Les difficultés rencontrées jusqu'à présent par la transition énergétique tiennent à plusieurs raisons, qui tirent toute leur origine de l'intermittence subie :
- des composantes étroitement complémentaires sont parvenues aujourd'hui à des niveaux de maturité extrêmement divers, ce qui gêne leur mise en oeuvre. Ainsi, la production d'énergie renouvelable intermittente, l'utilisation maximale de cette énergie au moment où elle est produite et le stockage de l'excédent forment en réalité un tout, alors que seules certaines techniques permettant d'obtenir de l'énergie renouvelable intermittente sont actuellement parvenues à une maturité permettant d'envisager leur utilisation à grande échelle, mais au prix d'un système énergétique boiteux ;
- en l'absence de capacité de stockage digne de ce nom et faute de « réseaux intelligents » à même de caler partiellement la consommation d'énergie sur la production, les lignes à haute tension subissent des variations qui n'avaient pas été anticipées lors de leur conception ;
- combinée avec l'attribution à guichets ouverts de tarifs garantis au profit des producteurs d'électricité renouvelable intermittente, leur accès prioritaire au marché de gros se traduit notamment par des apports massifs d'électricité lorsque le vent souffle et que le soleil est radieux, si bien que le prix peut y devenir nul, voire négatif !

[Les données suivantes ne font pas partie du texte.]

/-- The reservations a chunk holds given back (R376). -/
def State.ungrant (s : State) (e : Engine) : State :=
  e.granted.foldl (fun s g =>
    match s.ctx? g.1 with
    | none => s
    | some c => s.putCtx (c.unhold g.2.2)) s
/-- The block a piece writes, where it takes a reservation: not in scratch, not on a row page. -/
def State.pieceBlock (s : State) (e : Engine) (p : Piece) : Option (Nat × Nat) :=
  if scratchBase ≤ p.a || e.kind == .row then none
  else
    let t := s.canon e.asid p.a
    some (t.1, t.2.1 / lineBytes)
/-- Whether a block's POISON is 1. -/
def State.poisoned (s : State) (asid b : Nat) : Bool := ((s.ctx? asid).map fun c => (c.entry b).poison).getD false
/-- Sectors a block must reserve: for one that is released first, by `cp.dup` (R139) or as its POISON is 1 (R385), what its release leaves of 8, else those of
R142; and the state the next block of the chunk is judged in. -/
def State.grantNeed (s : State) (e : Engine) (whole : Bool) (b : Nat × Nat) : Nat × State :=
  if e.kind == .dup || (whole && s.poisoned b.1 b.2) then
    let t := s.release b.1 b.2 (s.home b.1 (b.2 * lineBytes))
    let free := fun (s : State) => ((s.ctx? b.1).map (·.free)).getD 0
    (8 - (free t - free s), t)
  else
    match (s.ctx? b.1).bind fun c => c.dirty? b.2 with
    | some _ => (0, s)
    | none => (s.need b.1 b.2 (s.home b.1 (b.2 * lineBytes)), s)
/-- The blocks that pieces write, each once, with what they must reserve and the place of the first piece. -/
def State.grantNeeds (s : State) (e : Engine) (l : List Piece) (seen : List (Nat × Nat)) : List (Nat × Nat × Nat × Nat) :=
  match l with
  | [] => []
  | p :: rest =>
    match s.pieceBlock e p with
    | none => s.grantNeeds e rest seen
    | some b =>
      if seen.contains b || (s.ctx? b.1).isNone then s.grantNeeds e rest seen
      else
        let r := s.grantNeed e (p.n == lineBytes) b
        (b.1, b.2, r.1, p.a) :: r.2.grantNeeds e rest (b :: seen)
/-- Reservations for the blocks of a chunk, one line after another: those granted, and the first place FREE cannot supply. -/
def State.grantAll (s : State) (l : List (Nat × Nat × Nat × Nat)) (got : List (Nat × Nat × Nat)) :
    State × List (Nat × Nat × Nat) × Option Nat :=
  match l with
  | [] => (s, got, none)
  | (asid, b, n, a) :: rest =>
    match s.ctx? asid with
    | none => s.grantAll rest got
    | some c => if c.free < n then (s, got, some a) else (s.putCtx (c.hold n)).grantAll rest (got ++ [(asid, b, n)])
/-- R385: before a write of a whole block, one whose POISON is 1 is released, which clears it; the errors of another are overwritten. -/
def State.clearBad (s : State) (asid b : Nat) : State :=
  if s.poisoned asid b then s.release asid b (s.home asid (b * lineBytes))
  else
    match s.ctx? asid with
    | none => s
    | some c => s.putCtx { c with dramBad := c.dramBad.filter fun x => x / 8 != b, l2Bad := c.l2Bad.filter fun x => x != b }
/-- The state with a block dirty, as a write that has its reservation makes it. -/
def State.dirtied (s : State) (asid b : Nat) : State :=
  match (s.ctx? asid).bind fun c => c.dirty? b with
  | some _ => s
  | none =>
    let home := s.home asid (b * lineBytes)
    s.makeDirty asid b home (s.need asid b home)
/-- A piece written at its home, or its bank: every L1 loses its sectors (R272). -/
def State.engWrite (s : State) (e : Engine) (a n v : Nat) : State :=
  if scratchBase ≤ a then
    let b := s.engBank e a
    let k := pairOf e.core
    s.putPair k ((s.pair k).putBank b.1 (((s.pair k).bank b.1).store b.2 n v))
  else
    let t := s.canon e.asid a
    let b := t.2.1 / lineBytes
    let s := if n = lineBytes then s.clearBad t.1 b else s
    let s := if e.kind == .row then s else s.dirtied t.1 b
    let s := if e.kind == .row then s.addL2 (s.home t.1 t.2.1) t.1 b (touched t.2.1 n) 0 else s.wroteL2 t.1 t.2.1 n
    ((s.store t.1 t.2.1 n v).wrote t.1 t.2.1 n).dropAllL1 t.1 t.2.1 (t.2.1 + n)
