/-- R406: the banks a team takes. -/
def State.pickBanks (s : State) (q : LaunchWords) (base : Nat) : List Nat :=
  let free := (List.range 32).filter fun b => !(s.usedBanks (pairOf base)).contains b
  let own := fun b => b / 16 == base % 2
  (if q.pair then free else free.filter own ++ free.filter fun b => !own b).take q.banks
/-- R405: a bank given to a team, with these contents. -/
def State.giveBank (s : State) (pair b : Nat) (x : CBank) : State :=
  let p := s.pair pair
  s.putPair pair ({ p with l1 := p.l1.filter fun l => l.bank != b }.putBank b x)
/-- R60: bytes of a vector register's values in a save area, by its tag. -/
def Tag.saved (t : Tag) (width : Nat) : Nat :=
  match t with
  | .u => 4
  | .a => 8
  | .g => 4 * width
/-- R305: the parts of a group's block in order, with their bytes, each padded to 8. -/
def Group.savedParts (g : Group) : List (SavePart × Nat) :=
  let i := g.id.grp
  [(.groupHeader i, 64), (.sregs i, 256), (.masks i, 64), (.handles i, 256), (.witnesses i, 320), (.tags i, pad8 ((g.vregs + 3) / 4)),
   (.values i, pad8 (total g.v fun r => r.tag.saved g.width)), (.latch i, ((g.latch.map fun l => pad8 (4 * l.count * g.width)).getD 0)),
   (.tiles i, total g.c fun _ => 8 + 200 * g.width), (.threads i, 96 * g.width)]
/-- R305: the layout of a team's save area: the team block, then a group block per group in ascending index. `mine` are its groups,
`open_` its open-row entries. -/
def Team.savedParts (t : Team) (mine : List Group) (open_ : Nat) : List (SavePart × Nat) :=
  [(.teamHeader, 64), (.gens, 128), (.points, 72 * t.points.length), (.consists, 16 * t.consists.length), (.rows, 16 * open_),
   (.entries, total (mine.flatMap (·.pot)) fun e => pad8 e.size), (.plats, 2048 * t.plats.length),
   (.banks, pad8 (65544 * t.banks.length))] ++
  (sortBy (fun g => g.id.grp) mine).flatMap Group.savedParts
/-- A thread at launch (R19). -/
def Thread.start : Thread := ⟨⟨0, 0⟩, [], 0, none, false⟩
/-- A group at its start (R51, R290). -/
def newGroup (id : GroupId) (asid core : Nat) (slots : List Nat) (q : LaunchWords) : Group :=
  let w := q.width
  { id := id, asid := asid, core := core, quad := q.groupQuad id.grp, slots := slots, width := w, vregs := q.vregs, acc := q.acc
    plat := q.plat, banks := q.banks, rdv := q.rdv, lendCount := q.lend
    v := List.replicate q.vregs (VReg.zero w)
    s := ⟨BitVec.ofNat 64 q.params, true, false⟩ :: List.replicate 31 ⟨0, true, false⟩
    m := ⟨allLanes w, false⟩ :: List.replicate 7 ⟨0, false⟩
    h := List.replicate 16 ⟨.idle, 0, 0, 0, false, false⟩
    w := List.replicate 4 ⟨.empty, 0, 0, 0, 0, [], false⟩
    c := List.replicate q.acc (Tile.zero w), latch := none, randkey := 0, stamp := 0, why := 0
    pc := List.replicate 16 0, pot := [], monitor := none
    lastArr := List.replicate q.rdv none, barArr := List.replicate 8 none, barWait := List.replicate 8 none
    threads := List.replicate w Thread.start
    cohorts := [⟨0, allLanes w, q.entry, 1, false, 0, .s, false, .none, false, none, false, 0⟩]
    recruits := [], nextCid := 1, held := [], records := 0, nacked := false, closed := [], copies := [], xt := 0, allAt := 0
    active := false, placed := 0, yielded := false, ready := true, readySince := none, lastIssue := 0 }
/-- A group given the lowest free slots of its quadrant. -/
def State.seat (s : State) (q : LaunchWords) (base : Nat) (g : Group) : State :=
  let core := q.groupCore base g.id.grp
  { s with groups := s.groups ++ [{ g with core := core, slots := (s.freeSlots core g.quad).take (q.width / 16) }] }
/-- R297: a team placed at a base. -/
def State.placeTeam (s : State) (n : NextTeam) (base : Nat) : State :=
  let q := n.grid.q
  let id : TeamId := ⟨n.grid.id, n.team⟩
  match s.part? n.grid.id.part, s.ctx? n.grid.asid with
  | some p, some c =>
    let banks := s.pickBanks q base
    let t : Team :=
      { id := id, asid := n.grid.asid, st := .running, core := base, pairTeam := q.pair, ident := p.nextIdent, ae := 0
        gens := List.replicate 16 0, points := List.replicate q.rdv ⟨q.groups, 0, 0, none⟩
        plats := (q.cores base).flatMap fun c => (List.range q.plat).map fun k => ⟨c, k, [], [], false⟩
        banks := banks, savedBanks := [], consists := [], latched := [], deferred := [], deferredRoom := 0, wants := false
        rows := [], area := [], reserve := saveSectors q, placedAt := s.tick, stop := false, halted := [], ending := false
        arrivalsDone := [], engineOps := 0, launches := 0 }
    let s := (s.putPart n.grid.id.part { p with nextIdent := p.nextIdent + 1 }).putCtx
      { c with saveReserve := c.saveReserve + saveSectors q }
    let s := banks.foldl (fun s b => s.giveBank (pairOf base) b ⟨.scratch, some id, [], [], [], none⟩) s
    let s := (List.range q.groups).foldl (fun s g => s.seat q base (newGroup ⟨id, g⟩ n.grid.asid base [] q)) s
    { s with teams := s.teams ++ [t] }.acquireOn (pairOf base) id
  | _, _ => s
/-- A grid after one of its teams is placed; its record leaves its queue with the last. -/
def State.noted (s : State) (n : NextTeam) : State :=
  let g := { n.grid with waitSince := none }
  let g := if n.again then { g with again := g.again.filter fun t => t != n.team } else { g with next := g.next + 1 }
  let s := s.putGrid g
  match s.part? g.id.part with
  | none => s
  | some p =>
    let p : Partition := { p with blocked := p.blocked.filter fun x => x != (n.grid.id, n.team) }
    let p := if n.again then p else { p with lastQueue := g.queue }
    s.putPart g.id.part (if g.next < g.q.teams then p
      else { p with queues := p.queues.map fun l => l.filter fun x => x.grid != g.id })
/-- R307: whether a pre-empted team of at least this priority resumes first. -/
def State.savedFirst (s : State) (part prio : Nat) : Bool :=
  s.teams.any fun t => t.st == .saved && t.id.grid.part == part && decide (prio ≤ s.prioOf t)
/-- R296: a team that fits nowhere is blocked, and of its priority it alone may be placed until it is. -/
def State.noteBlocked (s : State) (part : Nat) (n : NextTeam) : State :=
  match s.part? part with
  | none => s
  | some p =>
    let key := (n.grid.id, n.team)
    if p.blocked.contains key then s else s.putPart part { p with blocked := p.blocked ++ [key] }
/-- R296, R306: the next team of a partition placed, where it fits and the free pool covers its save area. -/
def State.placeNext (s : State) (part : Nat) : State :=
  match s.nextTeam part, s.part? part with
  | some n, some p =>
    let q := n.grid.q
    if s.savedFirst part n.grid.prio then s
    else
      match s.leastLoaded q ((p.bases q).filter fun b => s.fitsAt q b) with
      | none => s.noteBlocked part n
      | some base =>
        let free := s.freePool part
        if saveSectors q ≤ free then (s.placeTeam n base).noted n
        else if n.grid.waitSince.isSome then s
        else ((s.noteBlocked part n).putGrid { n.grid with waitSince := some s.time }).request n.grid.asid (saveSectors q - free)
  | _, _ => s
def execTeamPlacement (part : Nat) (s : State) : Out := .next (s.placeNext part)
/-- R306: a save area that the free pool has not covered 10 ms after the requests fails its grid. -/
def State.reserveTimeout (s : State) (part : Nat) : State :=
  let due := fun (g : Grid) => g.id.part == part && g.failed.isNone && decide (s.freePool part < saveSectors g.q) &&
    (match g.waitSince with
     | none => false
     | some t => decide (t + balloonWait ≤ s.time))
  match s.grids.find? due with
  | none => s
  | some g => s.failGrid g.id codeCAPACITY
def execSaveReserveTimeout (part : Nat) (s : State) : Out := .next (s.reserveTimeout part)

- les conséquences de la production intermittente d'électricité renouvelable sont ainsi répercutées sur les producteurs traditionnels, avec un risque croissant de défaillances pouvant compromettre une fourniture d'énergie suffisante lorsque le temps est couvert et le vent ne souffle pas, sauf à mettre sur pied un marché de capacités disponibles, qui pour l'heure n'existe pas.
- le principe même des énergies naturelles renouvelables consiste à investir beaucoup aujourd'hui pour disposer demain d'une énergie au coût marginal nul ou négligeable. Or, le marché valorise les fournitures précisément au coût marginal. Pour l'heure, la seule solution mise en oeuvre revient à garantir le prix de vente de l'électricité ainsi obtenue, quelle que soit son utilité pour les consommateurs. Modestes au départ, les sommes en cause deviennent intenables même pour la très prospère économie allemande.
Le moment est donc venu pour les deux principaux producteurs d'énergie renouvelable au sein de l'Union européenne - l'Allemagne et la France, qui sont aussi les principaux producteurs d'énergie toutes catégories confondues, ainsi que ses deux principaux consommateurs - de conduire une réflexion leur permettant d'élaborer des schémas cohérents d'investissements faisant appel à des ensembles de techniques matures mais non exposées à une obsolescence trop rapide. Pour être véritablement efficace, cette coopération devra impérativement comporter tout un volet consacré à la gestion économique du système énergétique, pour préserver les marchés des perturbations aberrantes dont les consommateurs ne tirent aucun avantage, alors qu'elles compromettent la survie d'opérateurs indispensables à la fourniture d'électricité, tout en incitant à l'usage maximum du charbon et du lignite, sources d'énergie contraires par excellence à toute préoccupation environnementale portant sur la pureté de l'air ou le réchauffement climatique.